Stored data entries:
- - - - - - -

/-! The parts of THERMAL_SAMPLE. -/

/-- The electrical readings (R41), with AUX_OK (R35) and SAFE_REMOVE as they now stand. -/
def State.storePower (s : State) (r : ThermalReading) : State :=
  let s := ((s.fput (mgmtPg 3) 0x44 15 0 r.v48).fput (mgmtPg 3) 0x48 15 0 r.i48).fput (mgmtPg 3) 0x4C 15 0 r.watts
  (s.setPwr 3 (decide (1140 ≤ r.v12 ∧ r.v12 ≤ 1260))).setPwr 7 (!s.pwr.main)

/-- Outlet, inlet and flow as their register holds them (R42). -/
def coolantWord (r : ThermalReading) : Nat := r.outlet % 256 * 2 ^ 24 + r.inlet % 256 * 2 ^ 16 + r.flow % 65536

/-- The coolant's readings and the temperatures (R42). -/
def State.storeThermal (s : State) (r : ThermalReading) : State :=
  ((s.put (mgmtPg 3) 0x50 (coolantWord r)).fput (mgmtPg 3) 0x54 23 16 r.opteMax).fput (mgmtPg 3) 0x54 15 8 r.dieMax

/-- A temperature at the WARN level (R38). -/
def atWarn (r : ThermalReading) : Bool := decide (95 ≤ r.dieMax ∨ 70 ≤ r.opteMax)

/-- FLOW_LOW, a condition of R39 that reads 0 while the main domain is off (log 140). -/
def State.flowLow (s : State) (r : ThermalReading) : Bool := s.pwr.main && decide (r.flow < 350)

/-- INLET_HIGH, likewise. -/
def State.inletHigh (s : State) (r : ThermalReading) : Bool := s.pwr.main && decide (40 < r.inlet)

/-- The events of a WARN level newly reached. -/
def State.warnEvents (s : State) (warn : Bool) : State :=
  if warn && !s.therm 0 then (List.range 16).foldl (fun s h => s.pfEvent h 2) (s.event 1 .thermal) else s

/-- The event of a coolant condition newly reached. -/
def State.coolantEvent (s : State) (low high : Bool) : State :=
  if (low && !s.therm 4) || (high && !s.therm 3) then s.event 1 .coolant else s

/-- WARN, FLOW_LOW and INLET_HIGH as THERM_STAT shows them (R42). -/
def State.showLevels (s : State) (warn low high : Bool) : State :=
  ((s.bput (mgmtPg 3) 0x54 0 warn).bput (mgmtPg 3) 0x54 4 low).bput (mgmtPg 3) 0x54 3 high

/-- The levels of a sample whose readings are stored: their events, and their bits. -/
def State.takeLevels (s : State) (r : ThermalReading) : State :=
  ((s.warnEvents (atWarn r)).coolantEvent (s.flowLow r) (s.inletHigh r)).showLevels (atWarn r) (s.flowLow r) (s.inletHigh r)

/-- All that THERMAL_SAMPLE does but for CRIT. -/
def State.sampled (s : State) (r : ThermalReading) : State := ((s.storePower r).storeThermal r).takeLevels r

theorem exec_thermalSample {s : State} (r : ThermalReading) (ha : s.pwr.aux = true) (hm : s.zyn.mcReset = false) :
    exec (.thermalSample r) s = .next (if (105 ≤ r.dieMax ∨ 78 ≤ r.opteMax) ∧ (s.sampled r).pwr.critPending = false then
      (s.sampled r).crit else s.sampled r) := by
  have hguard : ¬ (!s.pwr.aux || s.zyn.mcReset) = true := by simp [ha, hm]
  change execThermalSample r s = _
  rw [execThermalSample, if_neg hguard]
  rfl

theorem exec_leak {s : State} (asserted : Bool) (ha : s.pwr.aux = true) (hm : s.zyn.mcReset = false) :
    exec (.leak asserted) s = .next (if asserted then (s.bput (mgmtPg 3) 0x54 5 asserted).crit else
      s.bput (mgmtPg 3) 0x54 5 asserted) := by
  have hguard : ¬ (!s.pwr.aux || s.zyn.mcReset) = true := by simp [ha, hm]
  exact if_neg hguard

/-! A sample changes registers alone, and adds outputs. -/

section Frame

variable {F : Nat} {a s : State} (fm : 1 &&& F = 1) (h : Keeps F a s)

include fm h

theorem State.storePower_keeps (r : ThermalReading) : Keeps F a (s.storePower r) := by
  unfold State.storePower
  exact State.setPwr_keeps fm (State.setPwr_keeps fm (State.fput_keeps fm (State.fput_keeps fm (State.fput_keeps fm h))))

theorem State.storeThermal_keeps (r : ThermalReading) : Keeps F a (s.storeThermal r) := by
  unfold State.storeThermal
  exact State.fput_keeps fm (State.fput_keeps fm (State.put_keeps fm h))

theorem State.warnEvents_keeps (warn : Bool) : Keeps F a (s.warnEvents warn) := by
  unfold State.warnEvents
  split
  · exact (State.event_keeps h).fold fun _ _ => State.pfEvent_keeps fm
  · exact h

theorem State.showLevels_keeps (warn low high : Bool) : Keeps F a (s.showLevels warn low high) := by
  unfold State.showLevels
  exact State.bput_keeps fm (State.bput_keeps fm (State.bput_keeps fm h))

omit fm in
theorem State.coolantEvent_keeps (low high : Bool) : Keeps F a (s.coolantEvent low high) := by
  unfold State.coolantEvent
  split
  · exact State.event_keeps h
  · exact h

theorem State.takeLevels_keeps (r : ThermalReading) : Keeps F a (s.takeLevels r) :=
  State.showLevels_keeps fm (State.coolantEvent_keeps (State.warnEvents_keeps fm h _) _ _) _ _ _

theorem State.sampled_keeps (r : ThermalReading) : Keeps F a (s.sampled r) :=
  State.takeLevels_keeps fm (State.storeThermal_keeps fm (State.storePower_keeps fm h r) r) r

end Frame

theorem Keeps.pwr_eq {a s : State} (h : Keeps 1 a s) : s.pwr = a.pwr := h.frame .pwr (by decide)

theorem Keeps.psto_eq {a s : State} (h : Keeps 1 a s) : s.psto = a.psto := h.frame .psto (by decide)

/-! The readings stored. -/

section StoreReadings

variable {s : State} (hw : Registers.wf s.regs = true) (r : ThermalReading)

theorem State.storeThermal_fget {o : Nat} (h50 : 0x50 ≠ o) (h54 : 0x54 ≠ o) (hi lo : Nat) :
    (s.storeThermal r).fget (mgmtPg 3) o hi lo = s.fget (mgmtPg 3) o hi lo := by
  rw [State.storeThermal, State.fget_fput_offset h54, State.fget_fput_offset h54, State.fget_put_offset h50]

include hw

theorem State.storePower_volts : (s.storePower r).fget (mgmtPg 3) 0x44 15 0 = r.v48 % 2 ^ 16 := by
  rw [State.storePower, State.fget_setPwr_offset (by decide), State.fget_setPwr_offset (by decide),
    State.fget_fput_offset (by decide), State.fget_fput_offset (by decide), State.fget_fput hw (by decide) (by decide)]

theorem State.storePower_current : (s.storePower r).fget (mgmtPg 3) 0x48 15 0 = r.i48 % 2 ^ 16 := by
  rw [State.storePower, State.fget_setPwr_offset (by decide), State.fget_setPwr_offset (by decide),
    State.fget_fput_offset (by decide), State.fget_fput (State.fput_wf hw _ _ _ _ _) (by decide) (by decide)]

theorem State.storePower_watts : (s.storePower r).fget (mgmtPg 3) 0x4C 15 0 = r.watts % 2 ^ 16 := by
  have hvolts := State.fput_wf hw (mgmtPg 3) 0x44 15 0 r.v48
  rw [State.storePower, State.fget_setPwr_offset (by decide), State.fget_setPwr_offset (by decide),
    State.fget_fput (State.fput_wf hvolts _ _ _ _ _) (by decide) (by decide)]

theorem State.storeThermal_coolant : (s.storeThermal r).get (mgmtPg 3) 0x50 = coolantWord r := by
  have hfit : coolantWord r < 2 ^ 32 := by
    unfold coolantWord
    omega
  rw [State.storeThermal, State.get_fput_ne (by omega), State.get_fput_ne (by omega), State.get_put hw, Nat.mod_eq_of_lt hfit]

theorem State.storeThermal_die : (s.storeThermal r).fget (mgmtPg 3) 0x54 15 8 = r.dieMax % 256 :=
  State.fget_fput (State.fput_wf (State.put_wf hw _ _ _) _ _ _ _ _) (by decide) (by decide) _ _ _

theorem State.storeThermal_optics : (s.storeThermal r).fget (mgmtPg 3) 0x54 23 16 = r.opteMax % 256 := by
  have hput := State.put_wf hw (mgmtPg 3) 0x50 (coolantWord r)
  rw [State.storeThermal, State.fget_fput_ne (State.fput_wf hput _ _ _ _ _) (by decide) (by decide) (by decide)]
  exact State.fget_fput hput (by decide) (by decide) _ _ _

end StoreReadings

/-! The events of the levels leave the supervision page as it is. -/

/-- The pages of HOST lie above those of MGMT (R80). -/
theorem hostPg_addr_ne_supervision (h : Nat) {o : Nat} (ho : o < 0x1000) : (hostPg h 0).addr + 0x4C ≠ (mgmtPg 3).addr + o := by
  simp only [PageRef.addr, hostPg, mgmtPg, pageAddr, clsRow]
  omega

section Events

variable {o : Nat} (ho : o < 0x1000)

include ho

theorem State.pfEvent_supervision (s : State) (h n : Nat) : (s.pfEvent h n).get (mgmtPg 3) o = s.get (mgmtPg 3) o := by
  have hput : (s.bput (hostPg h 0) 0x4C n true).get (mgmtPg 3) o = s.get (mgmtPg 3) o :=
    State.get_bput_ne (hostPg_addr_ne_supervision h ho) n true
  unfold State.pfEvent
  dsimp only
  split
  · exact hput
  · exact hput

theorem State.pfEvents_supervision (n : Nat) (hosts : List Nat) (s : State) :
    (hosts.foldl (fun s h => s.pfEvent h n) s).get (mgmtPg 3) o = s.get (mgmtPg 3) o := by
  induction hosts generalizing s with
  | nil => rfl
  | cons h hosts ih => rw [List.foldl_cons, ih, State.pfEvent_supervision ho]

theorem State.warnEvents_supervision (s : State) (warn : Bool) :
    (s.warnEvents warn).get (mgmtPg 3) o = s.get (mgmtPg 3) o := by
  unfold State.warnEvents
  split
  · exact State.pfEvents_supervision ho 2 _ (s.event 1 .thermal)
  · rfl

omit ho in
theorem State.coolantEvent_get (s : State) (low high : Bool) (p : PageRef) (o : Nat) :
    (s.coolantEvent low high).get p o = s.get p o := by
  unfold State.coolantEvent
  split <;> rfl

end Events

/-! The levels shown. -/

section ShowLevels

variable {s : State} (hw : Registers.wf s.regs = true) (warn low high : Bool)

theorem State.showLevels_get {o : Nat} (ho : 0x54 ≠ o) : (s.showLevels warn low high).get (mgmtPg 3) o = s.get (mgmtPg 3) o := by
  rw [State.showLevels, State.get_bput_ne (by omega), State.get_bput_ne (by omega), State.get_bput_ne (by omega)]

include hw

/-- The temperatures lie above the levels. -/
theorem State.showLevels_fget_above {hi lo : Nat} (hlo : 4 < lo) :
    (s.showLevels warn low high).fget (mgmtPg 3) 0x54 hi lo = s.fget (mgmtPg 3) 0x54 hi lo := by
  have hw0 := State.bput_wf hw (mgmtPg 3) 0x54 0 warn
  have hw4 := State.bput_wf hw0 (mgmtPg 3) 0x54 4 low
  rw [State.showLevels, State.bput, State.fget_fput_ne hw4 (by decide) (by decide) (.inl (by omega)), State.bput,
    State.fget_fput_ne hw0 (by decide) (by decide) (.inl (by omega)), State.bput,
    State.fget_fput_ne hw (by decide) (by decide) (.inl (by omega))]

theorem State.showLevels_therm : (s.showLevels warn low high).therm 0 = warn ∧
    (s.showLevels warn low high).therm 4 = low ∧ (s.showLevels warn low high).therm 3 = high := by
  have hw0 := State.bput_wf hw (mgmtPg 3) 0x54 0 warn
  have hw4 := State.bput_wf hw0 (mgmtPg 3) 0x54 4 low
  refine ⟨?_, ?_, ?_⟩ <;> rw [State.therm, State.showLevels]
  · rw [State.bget_bput_ne hw4 (by decide) (by decide), State.bget_bput_ne hw0 (by decide) (by decide),
      State.bget_bput hw (by decide)]
  · rw [State.bget_bput_ne hw4 (by decide) (by decide), State.bget_bput hw0 (by decide)]
  · rw [State.bget_bput hw4 (by decide)]

end ShowLevels

section TakeLevels

variable {s : State}

theorem State.takeLevels_get (r : ThermalReading) {o : Nat} (ho : o < 0x54) :
    (s.takeLevels r).get (mgmtPg 3) o = s.get (mgmtPg 3) o := by
  rw [State.takeLevels, State.showLevels_get _ _ _ (by omega), State.coolantEvent_get, State.warnEvents_supervision (by omega)]

/-- The electrical readings lie below the thermal ones. -/
theorem State.sampled_fget_electrical (r : ThermalReading) {o : Nat} (ho : o < 0x50) (hi lo : Nat) :
    (s.sampled r).fget (mgmtPg 3) o hi lo = (s.storePower r).fget (mgmtPg 3) o hi lo := by
  rw [State.sampled, State.fget, State.takeLevels_get r (by omega), ← State.fget, State.storeThermal_fget r (by omega) (by omega)]

variable (h : Keeps 1 s s) (r : ThermalReading)

include h

theorem State.levelEvents_wf : Registers.wf ((s.warnEvents (atWarn r)).coolantEvent (s.flowLow r) (s.inletHigh r)).regs = true :=
  (State.coolantEvent_keeps (State.warnEvents_keeps rfl h _) _ _).regs

theorem State.takeLevels_fget_temperature {hi lo : Nat} (hlo : 4 < lo) :
    (s.takeLevels r).fget (mgmtPg 3) 0x54 hi lo = s.fget (mgmtPg 3) 0x54 hi lo := by
  rw [State.takeLevels, State.showLevels_fget_above (State.levelEvents_wf h r) _ _ _ hlo, State.fget, State.coolantEvent_get,
    State.warnEvents_supervision (by decide), State.fget]

theorem State.takeLevels_therm : (s.takeLevels r).therm 0 = atWarn r ∧ (s.takeLevels r).therm 4 = s.flowLow r ∧
    (s.takeLevels r).therm 3 = s.inletHigh r :=
  State.showLevels_therm (State.levelEvents_wf h r) _ _ _

end TakeLevels

/-! CRIT. -/

/-- The mask of `State.enterFatal_keeps` has no bit for the power state. -/
theorem State.enterFatal_pwr {s : State} (hw : Registers.wf s.regs = true) (hp : Memory.wf s.mem = true) (cause : Nat) :
    (s.enterFatal cause).pwr = s.pwr :=
  (State.enterFatal_keeps (F := 136348161) rfl (Keeps.refl hw hp)).frame .pwr (by decide)

/-- With the main domain on, CRIT begins the way to the power-off (R38). -/
theorem State.crit_critPending {s : State} (hw : Registers.wf s.regs = true) (hp : Memory.wf s.mem = true)
    (hmain : s.pwr.main = true) : s.crit.pwr.critPending = true := by
  have hstill : (s.bput (mgmtPg 3) 0x54 1 true).pwr.main = true := by rw [State.bput_pwr, hmain]
  rw [State.crit, if_pos hstill, State.enterFatal_pwr ?wf ?pool]
  case wf => exact State.bput_wf hw _ _ _ _
  case pool => exact hp

/-- Settles O12: the events of the levels leave the supervision page, and CRIT's fatal state keeps the power state. -/
theorem supervisionReadingsAreStored : Obligations.SupervisionReadingsAreStored := by
  unfold Obligations.SupervisionReadingsAreStored
  intro s r hw hp ha hm
  have hpower : Keeps 1 s (s.storePower r) := State.storePower_keeps rfl (.refl hw hp) r
  have hstored : Keeps 1 s ((s.storePower r).storeThermal r) := State.storeThermal_keeps rfl hpower r
  have hself : Keeps 1 ((s.storePower r).storeThermal r) ((s.storePower r).storeThermal r) := .refl hstored.regs hstored.pool
  have hsampled : Keeps 1 s (s.sampled r) := State.sampled_keeps rfl (.refl hw hp) r
  refine ⟨fun hdie hopte => ?_, fun hcrit hmain hpend => ?_, exec_leak false ha hm, exec_leak true ha hm⟩
  · have hbelow : ¬ (105 ≤ r.dieMax ∨ 78 ≤ r.opteMax) := by omega
    obtain ⟨hwarn, hlow, hhigh⟩ := State.takeLevels_therm hself r
    rw [State.flowLow, hstored.pwr_eq] at hlow
    rw [State.inletHigh, hstored.pwr_eq] at hhigh
    refine ⟨s.sampled r, ?_, ?_, ?_, ?_, ?_, ?_, ?_, hwarn, hlow, hhigh, hsampled.pwr_eq, hsampled.psto_eq⟩
    · rw [exec_thermalSample r ha hm, if_neg fun h => hbelow h.1]
    · rw [State.sampled_fget_electrical r (by decide), State.storePower_volts hw]
    · rw [State.sampled_fget_electrical r (by decide), State.storePower_current hw]
    · rw [State.sampled_fget_electrical r (by decide), State.storePower_watts hw]
    · rw [State.sampled, State.takeLevels_get r (by decide), State.storeThermal_coolant hpower.regs, coolantWord]
    · rw [State.sampled, State.takeLevels_fget_temperature hself r (by decide), State.storeThermal_die hpower.regs]
    · rw [State.sampled, State.takeLevels_fget_temperature hself r (by decide), State.storeThermal_optics hpower.regs]
  · refine ⟨(s.sampled r).crit, ?_, State.crit_critPending hsampled.regs hsampled.pool ?_⟩
    · rw [exec_thermalSample r ha hm, if_pos ⟨hcrit, by rw [hsampled.pwr_eq, hpend]⟩]
    · rw [hsampled.pwr_eq, hmain]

- - - - - - -

* [Task to carry out]: Look above for the line containing "true) (warn low high : Bool)" and the line containing "the levels. -/". Transcribe both, with the lines between them, exactly.

* [Reply to the exercise]:
variable {s : State} (hw : Registers.wf s.regs = true) (warn low high : Bool)

theorem State.showLevels_get {o : Nat} (ho : 0x54 ≠ o) : (s.showLevels warn low high).get (mgmtPg 3) o = s.get (mgmtPg 3) o := by
  rw [State.showLevels, State.get_bput_ne (by omega), State.get_bput_ne (by omega), State.get_bput_ne (by omega)]

include hw

/-- The temperatures lie above the levels. -/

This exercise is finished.